## ASSIGNMENT
Report back every line from the entries below in which the word "adds" occurs.

## MATERIALS PROVIDED
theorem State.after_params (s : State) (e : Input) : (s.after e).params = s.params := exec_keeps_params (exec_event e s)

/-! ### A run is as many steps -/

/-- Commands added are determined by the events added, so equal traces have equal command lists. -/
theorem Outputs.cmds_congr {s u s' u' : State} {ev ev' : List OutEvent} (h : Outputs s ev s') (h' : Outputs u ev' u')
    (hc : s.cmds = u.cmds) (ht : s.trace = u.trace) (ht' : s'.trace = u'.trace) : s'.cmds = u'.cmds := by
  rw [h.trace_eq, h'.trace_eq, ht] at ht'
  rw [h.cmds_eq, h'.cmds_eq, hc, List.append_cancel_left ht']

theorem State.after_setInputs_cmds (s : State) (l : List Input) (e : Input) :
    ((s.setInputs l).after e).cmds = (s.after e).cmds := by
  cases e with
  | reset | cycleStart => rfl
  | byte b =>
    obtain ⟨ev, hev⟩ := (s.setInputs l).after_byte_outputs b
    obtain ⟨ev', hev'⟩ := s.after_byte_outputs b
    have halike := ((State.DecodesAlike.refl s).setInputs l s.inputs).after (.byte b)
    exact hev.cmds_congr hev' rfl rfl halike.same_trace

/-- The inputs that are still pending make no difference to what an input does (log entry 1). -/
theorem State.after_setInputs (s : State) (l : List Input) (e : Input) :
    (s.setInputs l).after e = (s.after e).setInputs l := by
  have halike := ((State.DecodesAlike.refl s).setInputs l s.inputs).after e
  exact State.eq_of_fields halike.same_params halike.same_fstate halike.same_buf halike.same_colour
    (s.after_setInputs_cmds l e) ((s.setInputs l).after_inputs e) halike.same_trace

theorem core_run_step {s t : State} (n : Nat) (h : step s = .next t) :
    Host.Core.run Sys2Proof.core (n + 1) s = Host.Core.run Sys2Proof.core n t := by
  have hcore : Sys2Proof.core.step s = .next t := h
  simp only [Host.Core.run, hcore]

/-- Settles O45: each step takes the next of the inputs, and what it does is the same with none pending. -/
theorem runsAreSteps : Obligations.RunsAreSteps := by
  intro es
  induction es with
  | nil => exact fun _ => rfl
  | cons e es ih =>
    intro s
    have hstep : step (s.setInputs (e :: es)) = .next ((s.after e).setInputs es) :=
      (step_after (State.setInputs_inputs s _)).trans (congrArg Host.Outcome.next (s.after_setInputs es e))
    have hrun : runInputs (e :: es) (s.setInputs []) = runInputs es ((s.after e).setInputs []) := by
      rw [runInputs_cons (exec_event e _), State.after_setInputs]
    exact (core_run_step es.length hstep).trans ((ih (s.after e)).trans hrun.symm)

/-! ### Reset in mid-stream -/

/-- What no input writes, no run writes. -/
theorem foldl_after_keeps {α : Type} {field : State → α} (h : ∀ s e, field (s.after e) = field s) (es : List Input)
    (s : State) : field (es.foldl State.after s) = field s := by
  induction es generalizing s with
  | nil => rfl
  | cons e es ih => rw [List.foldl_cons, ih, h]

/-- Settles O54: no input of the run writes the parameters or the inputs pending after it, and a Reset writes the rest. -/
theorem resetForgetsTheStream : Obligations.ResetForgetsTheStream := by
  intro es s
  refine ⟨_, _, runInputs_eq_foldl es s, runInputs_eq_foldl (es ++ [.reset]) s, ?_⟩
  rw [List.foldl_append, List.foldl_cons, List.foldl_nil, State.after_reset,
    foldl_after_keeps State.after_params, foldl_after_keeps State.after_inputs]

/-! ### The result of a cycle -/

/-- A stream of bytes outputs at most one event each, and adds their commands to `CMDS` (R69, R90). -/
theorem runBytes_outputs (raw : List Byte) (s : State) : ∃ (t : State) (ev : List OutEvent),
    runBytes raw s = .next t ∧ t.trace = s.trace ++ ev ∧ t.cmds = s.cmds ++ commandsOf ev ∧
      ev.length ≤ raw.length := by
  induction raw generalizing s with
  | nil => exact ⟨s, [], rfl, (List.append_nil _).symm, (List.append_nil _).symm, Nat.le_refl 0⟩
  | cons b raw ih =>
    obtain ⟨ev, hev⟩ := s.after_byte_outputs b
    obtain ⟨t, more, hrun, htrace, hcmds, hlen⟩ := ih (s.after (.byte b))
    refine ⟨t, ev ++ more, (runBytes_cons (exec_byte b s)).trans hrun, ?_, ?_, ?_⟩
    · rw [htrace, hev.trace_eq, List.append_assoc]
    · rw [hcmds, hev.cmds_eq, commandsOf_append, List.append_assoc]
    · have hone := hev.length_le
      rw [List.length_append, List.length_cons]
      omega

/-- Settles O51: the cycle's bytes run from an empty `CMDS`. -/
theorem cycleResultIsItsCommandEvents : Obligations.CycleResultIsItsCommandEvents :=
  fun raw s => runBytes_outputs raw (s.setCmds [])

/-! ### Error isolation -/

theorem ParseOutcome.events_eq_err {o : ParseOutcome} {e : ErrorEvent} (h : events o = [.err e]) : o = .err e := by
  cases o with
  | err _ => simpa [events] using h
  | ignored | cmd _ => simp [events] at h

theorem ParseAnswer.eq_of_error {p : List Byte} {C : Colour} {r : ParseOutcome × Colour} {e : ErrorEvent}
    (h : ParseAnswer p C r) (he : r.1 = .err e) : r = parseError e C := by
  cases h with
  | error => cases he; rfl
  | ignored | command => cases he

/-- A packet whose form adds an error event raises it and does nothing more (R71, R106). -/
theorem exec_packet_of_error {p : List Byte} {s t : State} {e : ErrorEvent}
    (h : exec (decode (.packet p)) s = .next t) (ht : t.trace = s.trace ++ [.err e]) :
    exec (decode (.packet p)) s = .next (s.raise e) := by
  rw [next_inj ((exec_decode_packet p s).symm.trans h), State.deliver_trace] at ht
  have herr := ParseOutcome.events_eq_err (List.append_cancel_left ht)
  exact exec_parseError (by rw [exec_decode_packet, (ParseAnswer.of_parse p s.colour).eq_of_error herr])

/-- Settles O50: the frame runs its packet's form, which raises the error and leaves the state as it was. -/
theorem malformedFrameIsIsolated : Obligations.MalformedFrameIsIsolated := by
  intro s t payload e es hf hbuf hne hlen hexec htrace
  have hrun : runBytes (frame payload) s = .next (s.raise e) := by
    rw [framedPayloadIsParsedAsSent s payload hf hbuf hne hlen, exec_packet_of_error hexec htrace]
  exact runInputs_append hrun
--
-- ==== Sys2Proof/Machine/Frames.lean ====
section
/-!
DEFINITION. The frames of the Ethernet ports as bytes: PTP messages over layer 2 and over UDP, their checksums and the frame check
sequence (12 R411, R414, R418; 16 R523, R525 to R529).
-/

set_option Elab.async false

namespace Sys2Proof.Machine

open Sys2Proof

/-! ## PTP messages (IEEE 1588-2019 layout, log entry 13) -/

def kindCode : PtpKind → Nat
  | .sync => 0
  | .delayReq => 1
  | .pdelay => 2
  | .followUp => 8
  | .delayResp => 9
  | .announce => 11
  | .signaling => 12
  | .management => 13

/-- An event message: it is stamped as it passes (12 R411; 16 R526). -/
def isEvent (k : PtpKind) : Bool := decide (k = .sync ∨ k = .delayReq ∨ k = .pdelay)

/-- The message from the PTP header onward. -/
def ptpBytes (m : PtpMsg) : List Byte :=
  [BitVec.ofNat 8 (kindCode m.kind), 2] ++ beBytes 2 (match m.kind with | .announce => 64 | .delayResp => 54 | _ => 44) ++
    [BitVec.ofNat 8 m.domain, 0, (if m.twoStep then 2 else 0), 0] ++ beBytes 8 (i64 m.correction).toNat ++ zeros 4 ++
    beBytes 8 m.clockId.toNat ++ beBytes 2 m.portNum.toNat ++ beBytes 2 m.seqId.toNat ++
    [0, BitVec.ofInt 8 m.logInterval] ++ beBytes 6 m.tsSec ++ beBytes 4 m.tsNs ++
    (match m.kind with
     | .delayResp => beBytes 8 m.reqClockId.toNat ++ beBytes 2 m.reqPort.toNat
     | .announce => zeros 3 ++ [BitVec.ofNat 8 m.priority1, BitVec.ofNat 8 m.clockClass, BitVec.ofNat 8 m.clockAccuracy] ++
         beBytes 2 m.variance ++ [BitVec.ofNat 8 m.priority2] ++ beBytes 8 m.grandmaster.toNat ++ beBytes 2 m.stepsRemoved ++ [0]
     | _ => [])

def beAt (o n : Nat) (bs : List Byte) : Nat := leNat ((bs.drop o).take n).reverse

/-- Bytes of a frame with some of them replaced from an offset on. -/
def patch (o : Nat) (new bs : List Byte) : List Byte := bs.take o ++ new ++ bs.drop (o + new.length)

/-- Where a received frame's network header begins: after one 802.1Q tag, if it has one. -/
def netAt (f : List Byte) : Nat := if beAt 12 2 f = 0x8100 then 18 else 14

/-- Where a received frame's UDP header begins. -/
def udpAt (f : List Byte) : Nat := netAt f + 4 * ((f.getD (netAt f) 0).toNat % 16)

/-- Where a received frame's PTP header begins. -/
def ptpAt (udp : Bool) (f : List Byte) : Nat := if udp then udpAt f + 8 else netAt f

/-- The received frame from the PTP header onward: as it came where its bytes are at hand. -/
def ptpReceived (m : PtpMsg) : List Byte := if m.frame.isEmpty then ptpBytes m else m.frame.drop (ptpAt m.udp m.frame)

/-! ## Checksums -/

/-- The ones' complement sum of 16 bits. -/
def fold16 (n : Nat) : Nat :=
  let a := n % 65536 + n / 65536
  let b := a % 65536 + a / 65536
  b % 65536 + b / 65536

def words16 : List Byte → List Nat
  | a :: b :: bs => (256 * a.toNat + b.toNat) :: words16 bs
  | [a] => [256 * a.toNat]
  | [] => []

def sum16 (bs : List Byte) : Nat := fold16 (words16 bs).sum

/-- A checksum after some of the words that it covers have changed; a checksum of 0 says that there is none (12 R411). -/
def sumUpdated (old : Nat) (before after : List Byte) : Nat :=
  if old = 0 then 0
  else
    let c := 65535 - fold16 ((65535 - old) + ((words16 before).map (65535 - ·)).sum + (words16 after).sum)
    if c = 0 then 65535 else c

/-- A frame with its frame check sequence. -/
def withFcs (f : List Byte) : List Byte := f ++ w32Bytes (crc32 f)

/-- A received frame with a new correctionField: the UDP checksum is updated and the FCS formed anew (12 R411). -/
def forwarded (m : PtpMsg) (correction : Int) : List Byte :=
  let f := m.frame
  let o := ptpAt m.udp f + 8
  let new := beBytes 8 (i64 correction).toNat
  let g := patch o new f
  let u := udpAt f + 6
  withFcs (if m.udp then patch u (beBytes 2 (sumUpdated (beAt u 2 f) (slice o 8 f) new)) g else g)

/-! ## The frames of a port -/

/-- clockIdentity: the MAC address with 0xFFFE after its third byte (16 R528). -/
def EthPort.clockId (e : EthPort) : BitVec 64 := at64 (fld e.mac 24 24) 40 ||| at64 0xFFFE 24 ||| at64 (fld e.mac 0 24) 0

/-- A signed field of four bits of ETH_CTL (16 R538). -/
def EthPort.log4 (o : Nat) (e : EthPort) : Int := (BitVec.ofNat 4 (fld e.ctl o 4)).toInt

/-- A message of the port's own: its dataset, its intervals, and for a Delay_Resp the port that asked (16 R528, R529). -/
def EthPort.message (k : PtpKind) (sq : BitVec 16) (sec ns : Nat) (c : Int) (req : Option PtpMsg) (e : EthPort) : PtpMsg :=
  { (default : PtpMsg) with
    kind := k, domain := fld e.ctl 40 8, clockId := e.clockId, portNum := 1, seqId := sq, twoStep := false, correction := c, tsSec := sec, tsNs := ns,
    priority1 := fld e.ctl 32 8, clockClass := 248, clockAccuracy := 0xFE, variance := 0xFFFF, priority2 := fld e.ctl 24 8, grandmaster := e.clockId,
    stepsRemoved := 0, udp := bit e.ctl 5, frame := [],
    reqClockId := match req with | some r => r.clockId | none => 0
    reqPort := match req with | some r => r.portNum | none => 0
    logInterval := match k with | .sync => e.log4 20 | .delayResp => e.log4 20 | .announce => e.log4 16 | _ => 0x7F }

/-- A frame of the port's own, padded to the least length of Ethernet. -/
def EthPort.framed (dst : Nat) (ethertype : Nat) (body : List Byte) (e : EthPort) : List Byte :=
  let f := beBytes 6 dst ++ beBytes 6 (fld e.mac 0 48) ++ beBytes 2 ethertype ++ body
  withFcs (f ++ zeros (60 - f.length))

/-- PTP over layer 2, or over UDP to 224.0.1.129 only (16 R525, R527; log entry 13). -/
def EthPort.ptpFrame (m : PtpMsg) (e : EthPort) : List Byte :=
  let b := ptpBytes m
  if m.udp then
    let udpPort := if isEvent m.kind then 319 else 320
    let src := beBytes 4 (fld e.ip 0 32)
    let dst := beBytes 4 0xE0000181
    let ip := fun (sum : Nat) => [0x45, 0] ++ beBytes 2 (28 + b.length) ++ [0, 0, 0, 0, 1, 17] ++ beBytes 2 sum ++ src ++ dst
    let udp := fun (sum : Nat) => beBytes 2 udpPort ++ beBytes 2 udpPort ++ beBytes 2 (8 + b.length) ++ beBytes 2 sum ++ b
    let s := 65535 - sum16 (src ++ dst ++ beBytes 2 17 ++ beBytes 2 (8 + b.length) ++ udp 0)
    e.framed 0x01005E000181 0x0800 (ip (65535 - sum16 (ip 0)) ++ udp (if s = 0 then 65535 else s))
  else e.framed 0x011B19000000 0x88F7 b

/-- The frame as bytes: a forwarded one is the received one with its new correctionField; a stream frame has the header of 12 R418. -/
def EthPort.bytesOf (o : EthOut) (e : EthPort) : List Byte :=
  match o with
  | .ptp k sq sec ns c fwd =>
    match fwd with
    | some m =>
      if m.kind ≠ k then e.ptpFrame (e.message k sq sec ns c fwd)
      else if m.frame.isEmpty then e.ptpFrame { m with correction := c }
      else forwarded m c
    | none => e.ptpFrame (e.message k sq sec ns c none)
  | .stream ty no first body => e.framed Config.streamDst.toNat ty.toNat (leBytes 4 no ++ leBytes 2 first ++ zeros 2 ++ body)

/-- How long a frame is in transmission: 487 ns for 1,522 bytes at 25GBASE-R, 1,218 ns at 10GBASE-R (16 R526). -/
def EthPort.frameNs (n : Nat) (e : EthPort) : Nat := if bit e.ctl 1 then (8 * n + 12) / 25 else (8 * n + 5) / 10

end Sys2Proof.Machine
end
...
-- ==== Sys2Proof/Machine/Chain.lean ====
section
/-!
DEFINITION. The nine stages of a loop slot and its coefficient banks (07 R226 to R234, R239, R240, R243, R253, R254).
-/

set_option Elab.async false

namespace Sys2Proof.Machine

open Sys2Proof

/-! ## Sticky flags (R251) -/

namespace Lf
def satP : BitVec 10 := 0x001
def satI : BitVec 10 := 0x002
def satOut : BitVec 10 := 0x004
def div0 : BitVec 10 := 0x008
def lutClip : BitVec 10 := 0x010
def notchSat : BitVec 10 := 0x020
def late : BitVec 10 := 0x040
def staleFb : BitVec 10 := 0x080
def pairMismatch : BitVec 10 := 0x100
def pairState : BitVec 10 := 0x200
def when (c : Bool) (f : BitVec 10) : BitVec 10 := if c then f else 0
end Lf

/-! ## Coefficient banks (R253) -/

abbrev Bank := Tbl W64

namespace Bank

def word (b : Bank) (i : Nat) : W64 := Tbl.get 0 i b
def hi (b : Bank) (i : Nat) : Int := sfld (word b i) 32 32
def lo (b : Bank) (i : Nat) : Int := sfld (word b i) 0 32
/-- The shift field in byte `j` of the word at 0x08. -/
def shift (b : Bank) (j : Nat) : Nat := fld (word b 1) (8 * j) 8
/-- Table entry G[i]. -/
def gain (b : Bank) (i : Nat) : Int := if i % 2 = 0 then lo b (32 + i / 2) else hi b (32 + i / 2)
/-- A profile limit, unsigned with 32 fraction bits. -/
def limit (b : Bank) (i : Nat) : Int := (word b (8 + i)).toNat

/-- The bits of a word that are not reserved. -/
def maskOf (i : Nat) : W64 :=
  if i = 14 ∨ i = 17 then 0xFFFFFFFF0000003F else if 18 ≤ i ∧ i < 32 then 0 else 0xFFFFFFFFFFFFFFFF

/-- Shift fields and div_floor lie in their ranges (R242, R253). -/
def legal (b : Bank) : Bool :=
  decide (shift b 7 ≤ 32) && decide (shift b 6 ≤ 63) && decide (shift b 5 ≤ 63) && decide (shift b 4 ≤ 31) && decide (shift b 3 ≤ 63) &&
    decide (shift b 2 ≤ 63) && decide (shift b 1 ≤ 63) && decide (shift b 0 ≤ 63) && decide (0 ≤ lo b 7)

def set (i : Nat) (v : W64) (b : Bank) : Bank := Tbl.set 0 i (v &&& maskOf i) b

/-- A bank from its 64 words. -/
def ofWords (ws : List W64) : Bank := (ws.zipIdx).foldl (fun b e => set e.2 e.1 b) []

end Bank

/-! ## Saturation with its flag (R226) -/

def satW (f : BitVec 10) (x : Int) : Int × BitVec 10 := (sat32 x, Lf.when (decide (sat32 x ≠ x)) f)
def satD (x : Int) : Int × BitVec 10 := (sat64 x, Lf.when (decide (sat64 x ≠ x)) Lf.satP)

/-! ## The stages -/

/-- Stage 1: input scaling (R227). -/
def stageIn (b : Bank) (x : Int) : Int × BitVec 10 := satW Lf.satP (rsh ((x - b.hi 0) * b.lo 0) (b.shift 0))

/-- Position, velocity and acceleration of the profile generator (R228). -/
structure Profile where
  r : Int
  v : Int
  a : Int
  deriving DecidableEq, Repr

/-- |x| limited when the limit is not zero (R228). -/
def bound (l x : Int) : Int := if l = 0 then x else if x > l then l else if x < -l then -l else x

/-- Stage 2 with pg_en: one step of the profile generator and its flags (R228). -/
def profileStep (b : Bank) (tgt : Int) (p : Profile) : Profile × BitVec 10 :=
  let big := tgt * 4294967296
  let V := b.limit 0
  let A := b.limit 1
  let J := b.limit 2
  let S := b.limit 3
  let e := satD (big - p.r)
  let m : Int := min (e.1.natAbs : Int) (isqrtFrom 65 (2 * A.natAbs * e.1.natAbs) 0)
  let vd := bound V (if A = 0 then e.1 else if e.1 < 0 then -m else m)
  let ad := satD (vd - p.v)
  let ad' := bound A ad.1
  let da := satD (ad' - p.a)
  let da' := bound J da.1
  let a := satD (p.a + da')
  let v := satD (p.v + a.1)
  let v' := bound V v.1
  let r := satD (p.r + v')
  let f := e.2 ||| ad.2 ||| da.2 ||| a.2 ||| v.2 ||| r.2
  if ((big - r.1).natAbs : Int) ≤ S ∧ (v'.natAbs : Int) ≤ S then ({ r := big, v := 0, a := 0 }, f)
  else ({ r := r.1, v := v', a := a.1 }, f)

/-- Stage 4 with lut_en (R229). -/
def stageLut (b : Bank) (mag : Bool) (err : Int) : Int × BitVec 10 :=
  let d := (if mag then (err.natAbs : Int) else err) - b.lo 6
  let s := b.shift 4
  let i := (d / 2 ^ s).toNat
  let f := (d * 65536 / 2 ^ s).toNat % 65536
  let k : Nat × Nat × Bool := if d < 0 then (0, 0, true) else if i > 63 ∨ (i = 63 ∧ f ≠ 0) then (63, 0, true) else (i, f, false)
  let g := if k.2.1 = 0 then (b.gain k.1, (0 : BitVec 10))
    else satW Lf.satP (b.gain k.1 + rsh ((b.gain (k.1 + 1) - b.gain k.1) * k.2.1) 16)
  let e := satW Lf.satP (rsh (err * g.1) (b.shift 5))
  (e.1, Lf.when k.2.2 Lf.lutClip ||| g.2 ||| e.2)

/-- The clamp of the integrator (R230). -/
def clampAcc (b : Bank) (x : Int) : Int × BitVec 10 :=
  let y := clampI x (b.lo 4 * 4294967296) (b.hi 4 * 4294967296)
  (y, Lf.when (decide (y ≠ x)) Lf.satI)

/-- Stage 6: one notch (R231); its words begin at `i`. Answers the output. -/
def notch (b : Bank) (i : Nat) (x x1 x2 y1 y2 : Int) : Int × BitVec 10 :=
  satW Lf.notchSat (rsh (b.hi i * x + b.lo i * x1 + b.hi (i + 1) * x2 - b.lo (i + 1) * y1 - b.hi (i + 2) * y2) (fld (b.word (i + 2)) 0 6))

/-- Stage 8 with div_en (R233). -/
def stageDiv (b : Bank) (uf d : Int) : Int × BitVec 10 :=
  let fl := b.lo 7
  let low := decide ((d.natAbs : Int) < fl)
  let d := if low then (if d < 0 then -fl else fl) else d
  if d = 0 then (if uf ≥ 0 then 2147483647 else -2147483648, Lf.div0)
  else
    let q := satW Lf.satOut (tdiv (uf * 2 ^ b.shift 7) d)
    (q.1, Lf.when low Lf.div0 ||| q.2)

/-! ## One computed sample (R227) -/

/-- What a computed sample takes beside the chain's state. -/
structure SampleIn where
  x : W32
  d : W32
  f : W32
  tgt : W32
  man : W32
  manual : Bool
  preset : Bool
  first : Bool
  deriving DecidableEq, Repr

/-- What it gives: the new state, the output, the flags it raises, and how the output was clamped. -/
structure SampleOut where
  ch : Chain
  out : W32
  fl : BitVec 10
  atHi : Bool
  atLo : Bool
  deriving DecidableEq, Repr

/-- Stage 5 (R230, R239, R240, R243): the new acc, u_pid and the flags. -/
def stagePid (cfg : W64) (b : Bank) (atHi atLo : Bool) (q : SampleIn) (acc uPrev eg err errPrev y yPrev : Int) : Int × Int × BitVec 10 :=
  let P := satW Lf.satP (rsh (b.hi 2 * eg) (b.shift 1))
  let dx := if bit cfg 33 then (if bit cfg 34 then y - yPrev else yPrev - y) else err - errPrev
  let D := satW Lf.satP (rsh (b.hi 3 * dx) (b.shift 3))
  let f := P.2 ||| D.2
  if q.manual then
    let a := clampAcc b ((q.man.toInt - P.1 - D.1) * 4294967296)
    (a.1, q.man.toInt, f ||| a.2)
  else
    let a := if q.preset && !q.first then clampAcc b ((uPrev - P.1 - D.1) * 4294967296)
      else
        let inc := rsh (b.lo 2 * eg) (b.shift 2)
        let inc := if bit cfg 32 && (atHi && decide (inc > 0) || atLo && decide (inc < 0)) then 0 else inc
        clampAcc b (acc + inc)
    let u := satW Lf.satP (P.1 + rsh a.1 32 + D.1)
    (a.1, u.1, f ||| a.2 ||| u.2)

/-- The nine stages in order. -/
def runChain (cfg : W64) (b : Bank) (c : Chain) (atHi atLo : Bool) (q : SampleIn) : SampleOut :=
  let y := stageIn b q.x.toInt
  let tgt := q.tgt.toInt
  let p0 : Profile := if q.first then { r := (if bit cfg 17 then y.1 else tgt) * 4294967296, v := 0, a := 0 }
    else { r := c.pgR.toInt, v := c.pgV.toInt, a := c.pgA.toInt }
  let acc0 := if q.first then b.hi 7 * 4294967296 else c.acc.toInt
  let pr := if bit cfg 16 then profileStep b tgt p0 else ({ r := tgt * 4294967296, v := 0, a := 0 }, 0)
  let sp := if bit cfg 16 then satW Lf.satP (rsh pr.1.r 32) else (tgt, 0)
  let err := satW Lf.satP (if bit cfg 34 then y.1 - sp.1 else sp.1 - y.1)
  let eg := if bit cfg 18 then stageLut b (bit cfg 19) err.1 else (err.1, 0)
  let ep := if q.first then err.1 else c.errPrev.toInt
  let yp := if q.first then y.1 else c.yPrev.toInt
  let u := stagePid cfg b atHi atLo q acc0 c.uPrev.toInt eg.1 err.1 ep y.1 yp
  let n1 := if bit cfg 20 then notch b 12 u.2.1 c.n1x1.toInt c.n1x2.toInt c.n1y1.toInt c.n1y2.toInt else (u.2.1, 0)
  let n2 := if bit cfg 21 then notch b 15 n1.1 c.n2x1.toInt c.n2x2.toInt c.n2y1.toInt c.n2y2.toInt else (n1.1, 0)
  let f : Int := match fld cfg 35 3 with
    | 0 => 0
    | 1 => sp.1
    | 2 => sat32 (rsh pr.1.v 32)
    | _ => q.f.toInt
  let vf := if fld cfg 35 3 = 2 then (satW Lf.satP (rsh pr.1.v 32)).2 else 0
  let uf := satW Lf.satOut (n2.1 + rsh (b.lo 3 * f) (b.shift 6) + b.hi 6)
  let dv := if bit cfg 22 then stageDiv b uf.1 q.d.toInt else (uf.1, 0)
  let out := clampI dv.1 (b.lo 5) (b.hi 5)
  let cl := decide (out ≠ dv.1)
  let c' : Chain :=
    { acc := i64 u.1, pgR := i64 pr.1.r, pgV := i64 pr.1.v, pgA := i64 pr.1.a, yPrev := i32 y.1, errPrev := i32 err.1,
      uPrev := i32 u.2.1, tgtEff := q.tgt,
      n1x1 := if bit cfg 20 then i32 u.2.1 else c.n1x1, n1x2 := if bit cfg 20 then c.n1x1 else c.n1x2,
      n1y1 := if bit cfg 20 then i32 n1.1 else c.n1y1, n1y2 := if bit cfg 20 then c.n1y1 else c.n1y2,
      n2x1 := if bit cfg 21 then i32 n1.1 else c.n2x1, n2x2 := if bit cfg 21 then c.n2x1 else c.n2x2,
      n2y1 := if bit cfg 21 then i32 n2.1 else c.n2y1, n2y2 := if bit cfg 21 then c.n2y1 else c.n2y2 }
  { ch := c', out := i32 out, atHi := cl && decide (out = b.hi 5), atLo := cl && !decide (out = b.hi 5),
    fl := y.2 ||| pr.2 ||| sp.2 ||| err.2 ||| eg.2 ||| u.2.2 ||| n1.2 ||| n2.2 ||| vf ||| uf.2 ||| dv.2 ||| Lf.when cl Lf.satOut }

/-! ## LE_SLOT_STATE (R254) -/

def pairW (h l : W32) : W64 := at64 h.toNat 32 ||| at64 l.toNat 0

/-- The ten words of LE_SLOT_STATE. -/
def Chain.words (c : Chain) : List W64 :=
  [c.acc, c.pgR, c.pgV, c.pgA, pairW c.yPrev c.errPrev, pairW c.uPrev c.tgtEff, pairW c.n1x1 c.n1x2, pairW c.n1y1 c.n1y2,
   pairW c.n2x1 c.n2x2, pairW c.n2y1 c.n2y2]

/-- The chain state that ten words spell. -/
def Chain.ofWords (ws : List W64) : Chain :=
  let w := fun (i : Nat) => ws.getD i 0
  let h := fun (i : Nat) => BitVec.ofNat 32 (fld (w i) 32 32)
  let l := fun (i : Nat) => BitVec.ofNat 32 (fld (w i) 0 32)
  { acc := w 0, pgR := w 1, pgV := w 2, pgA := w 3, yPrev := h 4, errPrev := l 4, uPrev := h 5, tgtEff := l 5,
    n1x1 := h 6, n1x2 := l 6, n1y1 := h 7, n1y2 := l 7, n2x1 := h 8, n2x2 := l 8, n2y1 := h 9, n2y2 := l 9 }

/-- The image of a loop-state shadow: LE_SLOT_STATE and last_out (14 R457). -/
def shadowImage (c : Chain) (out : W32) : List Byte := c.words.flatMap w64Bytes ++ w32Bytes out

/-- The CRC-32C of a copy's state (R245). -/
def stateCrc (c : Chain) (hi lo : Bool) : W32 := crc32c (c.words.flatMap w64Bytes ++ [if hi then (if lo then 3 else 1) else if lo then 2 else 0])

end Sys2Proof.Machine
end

## RESPONSE
/-- A stream of bytes outputs at most one event each, and adds their commands to `CMDS` (R69, R90). -/
/-- A packet whose form adds an error event raises it and does nothing more (R71, R106). -/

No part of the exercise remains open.